Dari kenyataan di lapangan bahwa anak tunadaksa
memiliki problema penyerta. Problema penyerta ini berbeda-beda antara seorang
anak tunadaksa yang satu dengan anak tunadaksa
yang lainnya, tergantung dari pada penyebab ketunaannya, berat ringannya
ketunaannya. Atas dasar kondisi anak tunadaksa tersebut.
maka model pelayanan pendidikannya dibagi pada
“Sekolah Khusus” dan “Sekolah Terpadu/Inklusi”.
a.
Sekolah Khusus
Pelayanan pendidikan bagi anak tunadaksa di sekolah
khusus ini diperuntukkan bagi anak yang mempunyai problema lebih berat, baik
problema penyerta intelektualnya seperti retardasi mental maupun problema
penyerta kesulitan lokomosi (gerakan) dan emosinya.

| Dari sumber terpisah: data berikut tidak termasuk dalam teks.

-- ==== Sys2Proof/Laws/Regs.lean ====
section
/-! SUPPORT. The laws of registers and their fields: a field reads as it was set, a set leaves other words and the other bits of its word
as they were; events and clamps touch no field above 0x30 of a page. -/

namespace Sys2Proof.Machine

open Sys2Proof

theorem State.reg_setReg_same (s : State) (a : Nat) (w : Word) : (s.setReg a w).reg a = w := SMap.get_insert_same regDflt s.regs a w

theorem State.reg_setReg_ne (s : State) (a c : Nat) (w : Word) (h : c ≠ a) : (s.setReg a w).reg c = s.reg c :=
  SMap.get_insert_ne regDflt s.regs a c w h

theorem Word.toNat_withBits (w : Word) (lsb width v : Nat) (h : lsb + width ≤ 32) :
    (Word.withBits w lsb width v).toNat = w.toNat - w.toNat / 2 ^ lsb % 2 ^ width * 2 ^ lsb + v % 2 ^ width * 2 ^ lsb := by
  have hw : w.toNat < 2 ^ 32 := w.isLt
  have h1 : w.toNat / 2 ^ lsb % 2 ^ width * 2 ^ lsb ≤ w.toNat :=
    le_trans (Nat.mul_le_mul_right _ (Nat.mod_le _ _)) (Nat.div_mul_le_self _ _)
  -- the three parts of the word: high, field, low
  have hdecomp : w.toNat = w.toNat / 2 ^ (lsb + width) * 2 ^ (lsb + width) + w.toNat / 2 ^ lsb % 2 ^ width * 2 ^ lsb + w.toNat % 2 ^ lsb := by
    have a1 := Nat.div_add_mod w.toNat (2 ^ lsb)
    have a2 := Nat.div_add_mod (w.toNat / 2 ^ lsb) (2 ^ width)
    rw [Nat.div_div_eq_div_mul, ← pow_add] at a2
    have a3 : 2 ^ lsb * (w.toNat / 2 ^ lsb) = 2 ^ lsb * (2 ^ width * (w.toNat / 2 ^ (lsb + width)) + w.toNat / 2 ^ lsb % 2 ^ width) := by rw [a2]
    calc w.toNat = 2 ^ lsb * (w.toNat / 2 ^ lsb) + w.toNat % 2 ^ lsb := a1.symm
      _ = 2 ^ lsb * (2 ^ width * (w.toNat / 2 ^ (lsb + width)) + w.toNat / 2 ^ lsb % 2 ^ width) + w.toNat % 2 ^ lsb := by rw [a3]
      _ = w.toNat / 2 ^ (lsb + width) * 2 ^ (lsb + width) + w.toNat / 2 ^ lsb % 2 ^ width * 2 ^ lsb + w.toNat % 2 ^ lsb := by ring
  have hlow : w.toNat % 2 ^ lsb < 2 ^ lsb := Nat.mod_lt _ (by positivity)
  have hv : v % 2 ^ width < 2 ^ width := Nat.mod_lt _ (by positivity)
  have hhigh : w.toNat / 2 ^ (lsb + width) < 2 ^ (32 - (lsb + width)) := by
    rw [Nat.div_lt_iff_lt_mul (by positivity), ← pow_add]
    have : 32 - (lsb + width) + (lsb + width) = 32 := by omega
    rw [this]; exact hw
  have hfield : v % 2 ^ width * 2 ^ lsb + w.toNat % 2 ^ lsb < 2 ^ (lsb + width) := by
    have : v % 2 ^ width * 2 ^ lsb + 2 ^ lsb ≤ 2 ^ (lsb + width) := by
      calc v % 2 ^ width * 2 ^ lsb + 2 ^ lsb = (v % 2 ^ width + 1) * 2 ^ lsb := by ring
        _ ≤ 2 ^ width * 2 ^ lsb := Nat.mul_le_mul_right _ hv
        _ = 2 ^ (lsb + width) := by rw [Nat.add_comm, pow_add]
    omega
  have hlt : w.toNat - w.toNat / 2 ^ lsb % 2 ^ width * 2 ^ lsb + v % 2 ^ width * 2 ^ lsb < 2 ^ 32 := by
    have e : w.toNat - w.toNat / 2 ^ lsb % 2 ^ width * 2 ^ lsb = w.toNat / 2 ^ (lsb + width) * 2 ^ (lsb + width) + w.toNat % 2 ^ lsb := by omega
    rw [e]
    have : (w.toNat / 2 ^ (lsb + width) + 1) * 2 ^ (lsb + width) ≤ 2 ^ 32 := by
      calc (w.toNat / 2 ^ (lsb + width) + 1) * 2 ^ (lsb + width) ≤ 2 ^ (32 - (lsb + width)) * 2 ^ (lsb + width) := Nat.mul_le_mul_right _ hhigh
        _ = 2 ^ 32 := by rw [← pow_add]; congr 1; omega
    have e2 : (w.toNat / 2 ^ (lsb + width) + 1) * 2 ^ (lsb + width) = w.toNat / 2 ^ (lsb + width) * 2 ^ (lsb + width) + 2 ^ (lsb + width) := by ring
    omega
  simp only [Word.withBits, Word.bits, word, BitVec.toNat_ofNat]
  exact Nat.mod_eq_of_lt hlt

/-- The field of a word reads as it was set. -/
theorem Word.bits_withBits_same (w : Word) (lsb width v : Nat) (h : lsb + width ≤ 32) :
    Word.bits (Word.withBits w lsb width v) lsb width = v % 2 ^ width := by
  have hw := Word.toNat_withBits w lsb width v h
  unfold Word.bits
  rw [hw]
  have h1 : w.toNat / 2 ^ lsb % 2 ^ width * 2 ^ lsb ≤ w.toNat :=
    le_trans (Nat.mul_le_mul_right _ (Nat.mod_le _ _)) (Nat.div_mul_le_self _ _)
  have a1 := Nat.div_add_mod w.toNat (2 ^ lsb)
  have a2 := Nat.div_add_mod (w.toNat / 2 ^ lsb) (2 ^ width)
  have e : w.toNat - w.toNat / 2 ^ lsb % 2 ^ width * 2 ^ lsb + v % 2 ^ width * 2 ^ lsb =
      (2 ^ width * (w.toNat / 2 ^ lsb / 2 ^ width) + v % 2 ^ width) * 2 ^ lsb + w.toNat % 2 ^ lsb := by
    have a3 : 2 ^ lsb * (w.toNat / 2 ^ lsb) = 2 ^ lsb * (2 ^ width * (w.toNat / 2 ^ lsb / 2 ^ width) + w.toNat / 2 ^ lsb % 2 ^ width) := by rw [a2]
    have a4 : w.toNat = (2 ^ width * (w.toNat / 2 ^ lsb / 2 ^ width)) * 2 ^ lsb + w.toNat / 2 ^ lsb % 2 ^ width * 2 ^ lsb + w.toNat % 2 ^ lsb := by
      calc w.toNat = 2 ^ lsb * (w.toNat / 2 ^ lsb) + w.toNat % 2 ^ lsb := a1.symm
        _ = 2 ^ lsb * (2 ^ width * (w.toNat / 2 ^ lsb / 2 ^ width) + w.toNat / 2 ^ lsb % 2 ^ width) + w.toNat % 2 ^ lsb := by rw [a3]
        _ = _ := by ring
    have a5 : (2 ^ width * (w.toNat / 2 ^ lsb / 2 ^ width) + v % 2 ^ width) * 2 ^ lsb =
        (2 ^ width * (w.toNat / 2 ^ lsb / 2 ^ width)) * 2 ^ lsb + v % 2 ^ width * 2 ^ lsb := by ring
    omega
  rw [e]
  have hl : w.toNat % 2 ^ lsb < 2 ^ lsb := Nat.mod_lt _ (by positivity)
  have hd : ((2 ^ width * (w.toNat / 2 ^ lsb / 2 ^ width) + v % 2 ^ width) * 2 ^ lsb + w.toNat % 2 ^ lsb) / 2 ^ lsb =
      2 ^ width * (w.toNat / 2 ^ lsb / 2 ^ width) + v % 2 ^ width := by
    rw [Nat.mul_comm, Nat.mul_add_div (by positivity), Nat.div_eq_of_lt hl, Nat.add_zero]
  rw [hd, Nat.mul_add_mod]
  exact Nat.mod_mod _ _

/-- A field of the same word whose bits lie apart reads as before. -/
theorem Word.bits_withBits_apart (w : Word) (lsb width v l' w' : Nat) (h : lsb + width ≤ 32) (hd : l' + w' ≤ lsb ∨ lsb + width ≤ l') :
    Word.bits (Word.withBits w lsb width v) l' w' = Word.bits w l' w' := by
  have hw := Word.toNat_withBits w lsb width v h
  unfold Word.bits
  rw [hw]
  have a1 := Nat.div_add_mod w.toNat (2 ^ lsb)
  have a2 := Nat.div_add_mod (w.toNat / 2 ^ lsb) (2 ^ width)
  have a4 : w.toNat = (2 ^ width * (w.toNat / 2 ^ lsb / 2 ^ width)) * 2 ^ lsb + w.toNat / 2 ^ lsb % 2 ^ width * 2 ^ lsb + w.toNat % 2 ^ lsb := by
    have a3 : 2 ^ lsb * (w.toNat / 2 ^ lsb) = 2 ^ lsb * (2 ^ width * (w.toNat / 2 ^ lsb / 2 ^ width) + w.toNat / 2 ^ lsb % 2 ^ width) := by rw [a2]
    calc w.toNat = 2 ^ lsb * (w.toNat / 2 ^ lsb) + w.toNat % 2 ^ lsb := a1.symm
      _ = 2 ^ lsb * (2 ^ width * (w.toNat / 2 ^ lsb / 2 ^ width) + w.toNat / 2 ^ lsb % 2 ^ width) + w.toNat % 2 ^ lsb := by rw [a3]
      _ = _ := by ring
  have hl : w.toNat % 2 ^ lsb < 2 ^ lsb := Nat.mod_lt _ (by positivity)
  have hv : v % 2 ^ width < 2 ^ width := Nat.mod_lt _ (by positivity)
  have hf : w.toNat / 2 ^ lsb % 2 ^ width < 2 ^ width := Nat.mod_lt _ (by positivity)
  generalize hH : w.toNat / 2 ^ lsb / 2 ^ width = H at *
  generalize hF : w.toNat / 2 ^ lsb % 2 ^ width = F at *
  generalize hL : w.toNat % 2 ^ lsb = Lo at *
  generalize hV : v % 2 ^ width = V at *
  have e : w.toNat - F * 2 ^ lsb + V * 2 ^ lsb = (2 ^ width * H) * 2 ^ lsb + V * 2 ^ lsb + Lo := by omega
  rw [e]
  rcases hd with hd | hd
  · -- below the field
    have split (x : Nat) : ((2 ^ width * H) * 2 ^ lsb + x * 2 ^ lsb + Lo) / 2 ^ l' % 2 ^ w' = Lo / 2 ^ l' % 2 ^ w' := by
      have hp : 2 ^ lsb = 2 ^ l' * (2 ^ w' * 2 ^ (lsb - l' - w')) := by
        rw [← pow_add, ← pow_add]; congr 1; omega
      have : (2 ^ width * H) * 2 ^ lsb + x * 2 ^ lsb + Lo = 2 ^ l' * (2 ^ w' * (2 ^ (lsb - l' - w') * (2 ^ width * H + x))) + Lo := by
        rw [hp]; ring
      rw [this, Nat.mul_add_div (by positivity), Nat.mul_add_mod]
    rw [split V]
    conv_rhs => rw [a4]
    rw [split F]
  · -- above the field
    have split (x : Nat) (hx : x < 2 ^ width) : ((2 ^ width * H) * 2 ^ lsb + x * 2 ^ lsb + Lo) / 2 ^ l' = H / 2 ^ (l' - lsb - width) := by
      have hp : 2 ^ l' = 2 ^ (lsb + width) * 2 ^ (l' - lsb - width) := by rw [← pow_add]; congr 1; omega
      rw [hp, ← Nat.div_div_eq_div_mul]
      congr 1
      have hlt : x * 2 ^ lsb + Lo < 2 ^ (lsb + width) := by
        have : (x + 1) * 2 ^ lsb ≤ 2 ^ width * 2 ^ lsb := Nat.mul_le_mul_right _ hx
        have e2 : (x + 1) * 2 ^ lsb = x * 2 ^ lsb + 2 ^ lsb := by ring
        have e3 : 2 ^ width * 2 ^ lsb = 2 ^ (lsb + width) := by rw [Nat.add_comm, pow_add]
        omega
      have : (2 ^ width * H) * 2 ^ lsb + x * 2 ^ lsb + Lo = 2 ^ (lsb + width) * H + (x * 2 ^ lsb + Lo) := by rw [pow_add]; ring
      rw [this, Nat.mul_add_div (by positivity), Nat.div_eq_of_lt hlt, Nat.add_zero]
    rw [split V hv]
    conv_rhs => rw [a4]
    rw [split F hf]

/-- A field reads as it was set. -/
theorem State.fv_setFv_same (s : State) (b : Nat) (f : Field) (v : Nat) (h : f.lsb + f.width ≤ 32) :
    (s.setFv b f v).fv b f = v % 2 ^ f.width := by
  simp only [State.fv, State.setFv, State.reg_setReg_same]
  exact Word.bits_withBits_same _ _ _ _ h

/-- A set leaves the fields of other words as they were. -/
theorem State.fv_setFv_ne (s : State) (b c : Nat) (f g : Field) (v : Nat) (h : c + g.off ≠ b + f.off) :
    (s.setFv b f v).fv c g = s.fv c g := by
  simp only [State.fv, State.setFv, State.reg_setReg_ne _ _ _ _ h]

/-- A set leaves the other bits of its word as they were. -/
theorem State.fv_setFv_apart (s : State) (b : Nat) (f g : Field) (v : Nat) (ho : g.off = f.off) (h : f.lsb + f.width ≤ 32)
    (hd : g.lsb + g.width ≤ f.lsb ∨ f.lsb + f.width ≤ g.lsb) : (s.setFv b f v).fv b g = s.fv b g := by
  simp only [State.fv, State.setFv, ho, State.reg_setReg_same]
  exact Word.bits_withBits_apart _ _ _ _ _ _ h hd

theorem State.fv_setReg_ne (s : State) (a c : Nat) (w : Word) (g : Field) (h : c + g.off ≠ a) : (s.setReg a w).fv c g = s.fv c g := by
  simp only [State.fv, State.reg_setReg_ne _ _ _ _ h]

/-- An event touches only PG_IRQ_STAT of its page. -/
theorem State.fv_irq (s : State) (b n c : Nat) (g : Field) (h : c + g.off ≠ b + 0x20) : (s.irq b n).fv c g = s.fv c g :=
  State.fv_setReg_ne s (b + 0x20) c _ g h

/-- An event sets its bit. -/
theorem State.reg_irq (s : State) (b n : Nat) : (s.irq b n).reg (b + 0x20) = s.reg (b + 0x20) ||| word (2 ^ n) :=
  State.reg_setReg_same s (b + 0x20) _

theorem State.fv_satInc_same (s : State) (b : Nat) (f : Field) (n : Nat) (h : f.lsb + f.width ≤ 32) :
    (s.satInc b f n).fv b f = satAdd (2 ^ f.width - 1) (s.fv b f) n % 2 ^ f.width :=
  State.fv_setFv_same s b f _ h

theorem State.fv_satInc_ne (s : State) (b c : Nat) (f g : Field) (n : Nat) (h : c + g.off ≠ b + f.off) :
    (s.satInc b f n).fv c g = s.fv c g :=
  State.fv_setFv_ne s b c f g _ h

/-- A bit reads as it was set. -/
theorem State.fb_setFb_same (s : State) (b : Nat) (f : Field) (v : Bool) (h : f.lsb + f.width ≤ 32) (hw : 1 ≤ f.width) :
    (s.setFb b f v).fb b f = v := by
  have h2 : 1 < 2 ^ f.width := Nat.one_lt_two_pow (by omega)
  have h1 : (s.setFb b f v).fv b f = (if v then 1 else 0) := by
    have h3 : (s.setFb b f v).fv b f = (if v then 1 else 0) % 2 ^ f.width := State.fv_setFv_same s b f _ h
    rw [h3]
    cases v <;> simp [Nat.mod_eq_of_lt h2]
  show decide ((s.setFb b f v).fv b f ≠ 0) = v
  cases v <;> simp [h1]

end Sys2Proof.Machine
end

Di sekolah khusus ini pelayanan pendidikannya dibagi
menjadi dua unit, yaitu unit sekolah khusus bagi anak tunadaksa ringan, dan
unit sekolah khusus bagi anak tunadaksa sedang.
1)
Sekolah Khusus untuk Anak
Tunadaksa Ringan (SLB-D)
Pelayanan pendidikan diunit tunadaksa ringan atau
SLB-D diperlukan bagi anak tunadaksa yang tidak mempunyai problema penyerta
retardasi mental, yaitu anak tunadaksa yang mempunyai intelektual rata-rata
atau bahkan di atas rata-rata intelektual anak normal. Namun anak kelompok ini
belum ditempatkan di sekolah terpadu/sekolah umum karena anak masih memerlukan
terapi-terapi, seperti fisio terapi, speech therapy, occuppational therapy dan
atau terapi yang lain. Dapat juga terjadi anak tunadaksa tidak ditempatkan di
sekolah reguler karena derajad kecacatannya terlalu berat.
2)
Sekolah Khusus untuk Anak
Tunadaksa Sedang (SLB-D1)
Pelayanan pendidikan diunit ini, diperuntukkan bagi
anak tunadaksa yang mempunyai problema seperti, emosi, persepsi atau campuran
dari ketiganya disertai problema penyerta retardasi mental. Kelompok anak tunadaksa
sedang ini mempunyai intelektual di bawah rata-rata anak normal.
b.
Sekolah Terpadu/Inklusi
Bagi anak tunadaksa dengan problema penyerta relatif
ringan, dan tidak disertai dengan problema penyerta retardasi mental akan
sangat baik jika sedini mungkin pelayanan pendidikannya disatukan dengan
anak-anak normal lainnya di sekolah reguler/sekolah umum. Karena anak tunadaksa
tersebut sudah dapat mengatasi problema fisik maupun intelektual serta
emosionalnya.
Namun walaupun kondisi penyerta anak tunadaksa cukup
ringan, sekolah reguler yang ditunjuk untuk melayani pendidikannya perlu
persiapan yang matang terlebih dahulu, baik persiapan sarana maupun
prasarananya. Seperti persiapan aksesibilitas misalnya meminimalkan trap-trap
atau tangga-tangga. Jika memungkinkan dibuatkan ramp-ramp untuk akses kursi
roda, atau bagi anak yang khusus menggunakan alat bantu jalan lainnya seperti
kruk atau wolker. Bentuk meja atau kursi belajar disesuaikan dengan kondisi
anak.
Hal demikian memerlukan persiapan yang lebih terencana,
sehingga tidak menimbulkan problema tambahan bagi anak tunadaksa. Juga bentuk
toilet, kloset harus dapat dipergunakan bagi anak yang menggunakan kursi roda.
Disamping itu sistem guru kunjung dapat membantu memecahkan permasalahan yang
mungkin timbul pada anak tunadaksa dikemudian hari.